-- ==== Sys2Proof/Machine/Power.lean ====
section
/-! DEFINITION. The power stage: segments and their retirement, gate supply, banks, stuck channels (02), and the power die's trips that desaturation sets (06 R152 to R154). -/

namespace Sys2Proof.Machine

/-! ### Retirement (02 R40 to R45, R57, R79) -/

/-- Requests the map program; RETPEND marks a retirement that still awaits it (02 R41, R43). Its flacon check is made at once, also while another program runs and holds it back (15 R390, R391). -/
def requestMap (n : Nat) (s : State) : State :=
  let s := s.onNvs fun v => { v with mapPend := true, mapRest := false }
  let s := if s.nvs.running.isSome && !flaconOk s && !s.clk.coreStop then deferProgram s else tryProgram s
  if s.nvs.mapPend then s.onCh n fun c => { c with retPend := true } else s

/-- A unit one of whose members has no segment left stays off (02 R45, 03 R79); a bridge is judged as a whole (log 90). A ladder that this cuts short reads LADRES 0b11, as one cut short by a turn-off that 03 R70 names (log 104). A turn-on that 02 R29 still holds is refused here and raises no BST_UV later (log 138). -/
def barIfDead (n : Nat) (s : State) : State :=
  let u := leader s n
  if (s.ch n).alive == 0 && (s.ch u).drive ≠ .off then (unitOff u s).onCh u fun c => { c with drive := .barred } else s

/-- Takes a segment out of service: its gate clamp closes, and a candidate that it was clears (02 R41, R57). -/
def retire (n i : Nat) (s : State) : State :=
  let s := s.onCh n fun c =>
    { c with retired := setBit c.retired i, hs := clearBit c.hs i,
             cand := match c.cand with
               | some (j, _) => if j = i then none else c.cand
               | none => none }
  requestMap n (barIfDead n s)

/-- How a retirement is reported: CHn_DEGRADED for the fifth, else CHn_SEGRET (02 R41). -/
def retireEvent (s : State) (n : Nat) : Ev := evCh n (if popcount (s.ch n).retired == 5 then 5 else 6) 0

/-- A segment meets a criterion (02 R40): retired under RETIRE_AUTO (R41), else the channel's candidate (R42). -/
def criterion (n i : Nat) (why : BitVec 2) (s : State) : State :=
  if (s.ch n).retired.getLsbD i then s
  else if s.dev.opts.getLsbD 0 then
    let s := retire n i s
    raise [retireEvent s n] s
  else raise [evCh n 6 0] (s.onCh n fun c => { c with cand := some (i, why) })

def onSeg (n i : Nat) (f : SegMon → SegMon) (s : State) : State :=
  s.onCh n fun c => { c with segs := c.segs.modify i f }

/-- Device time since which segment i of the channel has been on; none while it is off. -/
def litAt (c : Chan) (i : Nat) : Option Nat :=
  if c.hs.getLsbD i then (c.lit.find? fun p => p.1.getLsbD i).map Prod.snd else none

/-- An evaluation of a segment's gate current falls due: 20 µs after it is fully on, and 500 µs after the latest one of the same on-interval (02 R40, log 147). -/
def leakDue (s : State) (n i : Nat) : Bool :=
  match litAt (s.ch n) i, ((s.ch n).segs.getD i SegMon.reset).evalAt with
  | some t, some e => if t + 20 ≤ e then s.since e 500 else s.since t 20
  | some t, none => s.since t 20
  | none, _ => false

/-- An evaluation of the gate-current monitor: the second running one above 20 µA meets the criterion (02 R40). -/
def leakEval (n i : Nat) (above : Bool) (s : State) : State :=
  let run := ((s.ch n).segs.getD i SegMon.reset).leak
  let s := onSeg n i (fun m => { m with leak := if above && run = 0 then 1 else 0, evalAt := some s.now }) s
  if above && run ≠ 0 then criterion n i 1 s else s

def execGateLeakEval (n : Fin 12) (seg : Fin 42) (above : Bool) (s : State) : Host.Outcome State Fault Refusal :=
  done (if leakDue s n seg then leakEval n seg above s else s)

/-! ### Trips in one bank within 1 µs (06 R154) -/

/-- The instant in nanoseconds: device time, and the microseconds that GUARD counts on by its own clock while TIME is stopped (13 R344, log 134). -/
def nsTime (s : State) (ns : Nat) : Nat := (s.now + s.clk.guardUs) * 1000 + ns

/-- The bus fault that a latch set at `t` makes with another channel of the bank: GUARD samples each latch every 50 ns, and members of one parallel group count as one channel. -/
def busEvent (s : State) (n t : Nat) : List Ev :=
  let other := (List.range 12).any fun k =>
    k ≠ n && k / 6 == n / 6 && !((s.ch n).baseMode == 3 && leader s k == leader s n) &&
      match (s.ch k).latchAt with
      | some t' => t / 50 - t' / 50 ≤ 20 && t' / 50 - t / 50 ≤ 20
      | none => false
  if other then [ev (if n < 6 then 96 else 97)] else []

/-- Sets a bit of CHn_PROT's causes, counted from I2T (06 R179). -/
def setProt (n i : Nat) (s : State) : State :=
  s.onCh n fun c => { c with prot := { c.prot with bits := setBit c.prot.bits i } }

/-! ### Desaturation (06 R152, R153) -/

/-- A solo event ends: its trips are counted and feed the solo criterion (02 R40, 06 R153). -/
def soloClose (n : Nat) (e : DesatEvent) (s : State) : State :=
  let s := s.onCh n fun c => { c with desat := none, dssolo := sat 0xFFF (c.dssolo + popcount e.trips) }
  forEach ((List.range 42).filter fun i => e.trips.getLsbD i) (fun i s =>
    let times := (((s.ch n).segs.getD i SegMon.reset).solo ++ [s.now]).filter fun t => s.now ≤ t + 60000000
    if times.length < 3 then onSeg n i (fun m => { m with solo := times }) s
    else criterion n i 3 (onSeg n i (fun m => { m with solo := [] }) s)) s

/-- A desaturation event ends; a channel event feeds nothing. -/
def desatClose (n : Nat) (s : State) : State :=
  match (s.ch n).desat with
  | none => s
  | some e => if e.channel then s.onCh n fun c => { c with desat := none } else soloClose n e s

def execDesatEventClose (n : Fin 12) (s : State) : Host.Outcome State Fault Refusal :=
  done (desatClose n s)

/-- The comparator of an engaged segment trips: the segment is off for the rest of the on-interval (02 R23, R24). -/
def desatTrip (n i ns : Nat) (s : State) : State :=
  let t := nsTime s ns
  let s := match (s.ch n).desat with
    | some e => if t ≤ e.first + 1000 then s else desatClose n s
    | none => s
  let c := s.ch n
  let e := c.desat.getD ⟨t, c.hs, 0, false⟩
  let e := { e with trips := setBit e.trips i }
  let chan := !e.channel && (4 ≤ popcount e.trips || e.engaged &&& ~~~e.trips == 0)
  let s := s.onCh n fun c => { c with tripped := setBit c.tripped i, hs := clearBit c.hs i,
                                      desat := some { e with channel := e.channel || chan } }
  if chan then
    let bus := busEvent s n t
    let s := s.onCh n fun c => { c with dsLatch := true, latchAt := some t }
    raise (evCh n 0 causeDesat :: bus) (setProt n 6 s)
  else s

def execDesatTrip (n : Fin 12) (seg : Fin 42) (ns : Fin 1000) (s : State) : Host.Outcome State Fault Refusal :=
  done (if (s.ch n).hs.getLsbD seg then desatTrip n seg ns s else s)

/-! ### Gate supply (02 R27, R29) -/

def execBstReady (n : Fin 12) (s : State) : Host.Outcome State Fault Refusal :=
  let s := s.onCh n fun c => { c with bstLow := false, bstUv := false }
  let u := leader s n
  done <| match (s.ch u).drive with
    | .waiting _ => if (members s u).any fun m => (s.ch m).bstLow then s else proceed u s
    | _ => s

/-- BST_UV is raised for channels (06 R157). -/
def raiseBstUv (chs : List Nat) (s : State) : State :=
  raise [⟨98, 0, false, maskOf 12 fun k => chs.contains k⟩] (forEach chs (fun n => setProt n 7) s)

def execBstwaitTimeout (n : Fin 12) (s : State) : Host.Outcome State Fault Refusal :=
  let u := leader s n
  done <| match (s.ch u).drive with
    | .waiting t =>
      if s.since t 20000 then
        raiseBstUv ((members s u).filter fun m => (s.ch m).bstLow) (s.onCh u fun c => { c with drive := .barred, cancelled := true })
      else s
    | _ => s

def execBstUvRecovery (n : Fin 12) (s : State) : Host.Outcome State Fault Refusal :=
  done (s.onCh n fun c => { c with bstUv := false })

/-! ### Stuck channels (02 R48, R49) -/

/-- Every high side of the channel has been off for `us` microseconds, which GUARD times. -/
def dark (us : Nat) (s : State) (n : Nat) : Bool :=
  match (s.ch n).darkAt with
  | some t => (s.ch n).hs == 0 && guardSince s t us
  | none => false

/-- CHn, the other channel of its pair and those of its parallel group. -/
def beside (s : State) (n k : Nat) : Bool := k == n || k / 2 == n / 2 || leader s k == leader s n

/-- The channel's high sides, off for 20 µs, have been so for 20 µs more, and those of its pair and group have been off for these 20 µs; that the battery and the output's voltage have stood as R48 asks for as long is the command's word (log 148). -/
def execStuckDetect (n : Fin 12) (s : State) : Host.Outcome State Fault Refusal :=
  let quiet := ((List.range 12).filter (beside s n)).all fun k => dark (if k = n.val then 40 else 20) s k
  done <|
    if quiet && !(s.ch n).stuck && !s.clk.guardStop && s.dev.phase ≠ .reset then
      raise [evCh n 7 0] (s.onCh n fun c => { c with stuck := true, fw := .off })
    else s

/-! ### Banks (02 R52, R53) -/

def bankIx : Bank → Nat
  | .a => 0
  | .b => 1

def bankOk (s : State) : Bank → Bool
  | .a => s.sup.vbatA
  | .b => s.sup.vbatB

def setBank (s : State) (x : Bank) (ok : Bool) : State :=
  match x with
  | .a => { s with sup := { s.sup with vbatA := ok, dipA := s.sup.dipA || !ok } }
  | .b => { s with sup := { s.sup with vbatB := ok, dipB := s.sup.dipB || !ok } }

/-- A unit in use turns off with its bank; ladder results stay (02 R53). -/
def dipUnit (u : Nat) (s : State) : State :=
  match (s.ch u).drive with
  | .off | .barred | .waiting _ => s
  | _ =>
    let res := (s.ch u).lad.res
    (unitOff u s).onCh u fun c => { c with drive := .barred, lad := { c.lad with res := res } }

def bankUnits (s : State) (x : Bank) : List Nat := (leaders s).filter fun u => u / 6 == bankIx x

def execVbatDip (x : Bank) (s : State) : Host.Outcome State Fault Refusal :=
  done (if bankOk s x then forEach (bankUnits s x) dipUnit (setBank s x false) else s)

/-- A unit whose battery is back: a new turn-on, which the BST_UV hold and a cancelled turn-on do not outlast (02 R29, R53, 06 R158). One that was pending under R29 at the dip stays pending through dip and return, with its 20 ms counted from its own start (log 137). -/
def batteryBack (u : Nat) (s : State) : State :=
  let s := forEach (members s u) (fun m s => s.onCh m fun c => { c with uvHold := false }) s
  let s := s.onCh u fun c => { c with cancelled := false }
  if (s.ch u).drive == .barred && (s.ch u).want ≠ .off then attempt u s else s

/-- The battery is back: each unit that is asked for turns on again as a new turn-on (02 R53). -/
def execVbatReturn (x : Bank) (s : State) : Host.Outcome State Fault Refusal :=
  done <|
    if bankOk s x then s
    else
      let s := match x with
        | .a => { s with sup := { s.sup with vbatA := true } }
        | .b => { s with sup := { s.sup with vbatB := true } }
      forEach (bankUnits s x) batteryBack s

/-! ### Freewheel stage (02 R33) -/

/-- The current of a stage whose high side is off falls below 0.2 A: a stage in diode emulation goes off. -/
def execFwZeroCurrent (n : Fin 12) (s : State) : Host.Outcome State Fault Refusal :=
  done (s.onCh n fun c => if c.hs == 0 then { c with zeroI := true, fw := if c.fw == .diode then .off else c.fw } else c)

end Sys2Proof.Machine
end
┄┄┄┄┄┄┄┄┄┄┄┄┄┄┄┄┄┄┄┄
_EXERCISE INSTRUCTIONS_
Return exactly the opening lines of the listing above, ending with the line that has "R57, R79) -/".

_TASK OUTPUT_
-- ==== Sys2Proof/Machine/Power.lean ====
section
/-! DEFINITION. The power stage: segments and their retirement, gate supply, banks, stuck channels (02), and the power die's trips that desaturation sets (06 R152 to R154). -/

namespace Sys2Proof.Machine

/-! ### Retirement (02 R40 to R45, R57, R79) -/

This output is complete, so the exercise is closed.